Scope of Construction in Naya Pakistan
The fact that construction industry is an engine of economic growth and employment has been realized by subsequent governments in Pakistan. Globally, when economies try to address housing deficit issues driven by growing populations, they venture into public spending and launch new public projects. The model in Pakistan has been similar. Both the federal and provincial governments spend a substantial amount from their respective development budgets on brick and mortar.
But the problems faced by government during the process are two-fold: the first is specific to Pakistan’s perennial macroeconomic challenges. The capacity of government to launch large public development projects is constrained by tight fiscal budget. As a proportion of GDP, the governments’ spending on development has shrunk over the last few years.

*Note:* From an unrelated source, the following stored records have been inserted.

/-- Mode, start-up and SAFE state of the always-on domain (R72 to R105). -/
structure Aon where
  /-- AON_MODE.MODE, with OFF (R72). -/
  mode : Mode := .off
  /-- AON_MODE.TARGET_MODE (R74). -/
  target : Mode := .run
  /-- AON_MODE.START_GOOD (R86). -/
  startGood : Bool := false
  /-- AON_RESET_CAUSE (R105). -/
  cause : ResetCause := {}
  /-- Request cause awaiting the next pin reset (R251). -/
  nextReq : Option ReqCause := none
  /-- The start in progress timed out; for the next start's START_TIMEOUT (R87, R105). -/
  nextTimeout : Bool := false
  /-- Power-on, seen since the last step 1 (R105). -/
  nextPor : Bool := false
  /-- A pin reset, seen since the last step 1 (R105). -/
  nextPin : Bool := false
  /-- Power-on after a hold-up commit, seen since the last step 1 (R105). -/
  nextHoldup : Bool := false
  /-- AON_START.FAILED_STARTS, non-volatile (R88). -/
  failedStarts : BitVec 4 := 0
  /-- AON_START.TRIAL (R88). -/
  trial : Bool := false
  /-- AON_START.GOOD_TIME, ms (R104). -/
  goodTime : U16 := 0
  /-- Last completed step of the start-up sequence, 0 to 9 (R84). -/
  step : Nat := 0
  /-- TIME_LOCAL at t0 (R84). -/
  t0 : U64 := 0
  /-- Count of starts since manufacture, non-volatile (R605). -/
  startNo : U32 := 0
  /-- The start enters RECOVERY at step 3 (R88). -/
  recoveryAt3 : Bool := false
  /-- The manager has issued the start-good command in this start (R86). -/
  goodIssued : Bool := false
  /-- The Amind boot ROM runs its recovery service (R90). -/
  bootRom : Bool := false
  /-- AON_SAFE.SAFE_CAUSE (R96). -/
  safeCause : Byte := 0
  /-- AON_SAFE.PAIR (R160). -/
  safePair : BitVec 3 := 0
  /-- AON_SAFE.SAFE_HOLD (R98). -/
  safeHold : Bool := false
  /-- TIME_LOCAL of the SAFE entries counted for the sliding hour, newest first: AON_SAFE.SAFE_COUNT is how many lie in it (R98, R104). -/
  safeTimes : List U64 := []
  /-- The SAFE restart delay is running (R98). -/
  safeDelay : Bool := false
  /-- SAFE was entered from RECOVERY (R99). -/
  safeFromRecovery : Bool := false
  /-- A SAFE trigger was taken in COMMITTED and holds until t0 of the next start (R99, R443). -/
  safeInCommitted : Bool := false
  /-- Life-cycle state code, non-volatile: 0 BLANK … 4 RETIRED (R618). -/
  lifecycle : BitVec 3 := 0
  /-- Life-cycle count L, non-volatile (R535, R618). -/
  lifeCount : U32 := 0
  /-- The owner key hash, recorded at the transition out of BLANK (R612, R620). -/
  ownerKey : Option (List Byte) := none
  /-- A life-cycle transition awaits its commit: target code, route number and sequence (R620). -/
  lifePending : Option (BitVec 3 × Nat × U16) := none
  /-- The Amind watchdog is being serviced from step 3 on (R249). -/
  wdogRunning : Bool := false
  deriving DecidableEq, Repr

The second challenge is endogenous and often universal—that government-led spending tends to be inefficient and economic returns tend to be far less than that of the same spending done by the private sector.
The solution is to move from the current model to a public-private partnership (PPP) structure with a greater involvement of the private sector. This would solve both the problems at the same time. With the private sector entities running the projects, inefficiencies from the system earlier run by government will be eliminated, and private sector will be encouraged to finance the projects, bringing in more investment.
While it is true that PPP can also face challenges in designing and implementation of projects, strong mechanisms can be built to tackle them. In the short-run, solution to develop brick and mortar seems to be in providing space to private sector investment.
Motivation for Involving the Private Sector
It is very likely that the current government will bring such a solution. A handsome package has already been proposed for the real estate sector and its approval by the Ministry of Finance is underway. This will ease regulatory hang-ups for developers and builders and kick-start new development.
The government wants to bring private sector expertise in building construction into commercial and housing construction at a much grander scale. This will be different from earlier regimes, as earlier the emphasis of development was on building roads, highways and bridges. The PTI government’s primary focus is on housing issues. Under the Naya Pakistan Housing Plan, a project PM Imran Khan announced right after joining office, the government aims to bridge the rising housing gap estimated to be somewhere between 10-12 million units. The project hopes to support building 5 million houses and generating 10 million jobs.
Due to hindering economic stabilization policies and slowdown in the economy, the project has come to a standstill state. But the government has to shift gears soon. The main stumbling block for the aforementioned package, considering the fiscal concessions, is the pending approval of the IMF.
The good news, however, is that in the ongoing first review of the Fund programme, most of the quantitative targets are met. This is a propitious sign of success since it gives government leverage to get allowance on announcing a real estate development package.
Boosting Investments in Real Estate
While such a great initiative has been taken, it is important that the government make sure the existing challenges associated with the real estate investment are addressed so that not only does the project enhance investment in the real estate sector, but also boost the economy in general.
First and foremost, the government must eliminate the fear of tax man to encourage fresh investments. Historically, the sector has largely remained notorious due to its informal nature, wide circulation of grey income, wealth accumulated by the developers and builders, as well as transparency and traceability issues.
According to builders, property buyers and end-consumer do not have enough white money to buy apartments or houses in posh localities of the urban centers. Because of this, the builders are hesitant to undertake new projects. The agents in market also prefer not to be interrogated regarding their sources of income.
That in no way means that other agencies cannot intervene in the cases where money is generated through illegal means. In such cases criminal proceedings could be applicable. In fact, there is a subtle difference between tax authorities asking questions or other agencies probing on the money trail. The latter is of great importance given that Pakistan is on the FATF grey list and the government cannot afford to not document the money trail.
Once investment is made in a real estate project, the government should be able to fully document it. The transactions ought to be recorded on real value or close to real values and the tax to be deducted on the income generated upon selling after development.
The builder community however, desire much lower tax rates. They are seeking a flat rate of Rs70/square feet and Rs210/square feet for residential and commercial construction respectively. These rates are very low and seem unreasonable. The cost of relatively less pricey apartment is around Rs7,000/square feet in Karachi, and assuming 40 percent return, the income tax rate is calculated at 1.4 percent. Instead, these taxes should be calculated at actual income. The builders should also be encouraged to keep their books clean.
One fear is that the opening up real estate sector for black money—with no FBR investigation on the source of income—will attract speculators. Real estate prices may go up and make properties unaffordable for end buyers. That has to be controlled by heavily taxing empty plots that remain undeveloped for a stipulated period of time. For example, empty plots for single units can be taxed after 2 years, and those for high rise units can be taxed within 3-5 years, depending on the height of the building. The tricky part would be to be watchful of potential practice of plot transaction among speculators within the stipulated time.
For now, the market is anticipating the approvals and announcements of concessions which may become part of the finance bill, or be promulgated through presidential ordinance. It is pertinent to note that these concessions would revive the existing market, but for cost-effectiveness more has to be in offering in terms of tax concessions on inputs and lower income tax rates. For that, economic authorities have to address economic stabilization issues first which may take another 6-9 months.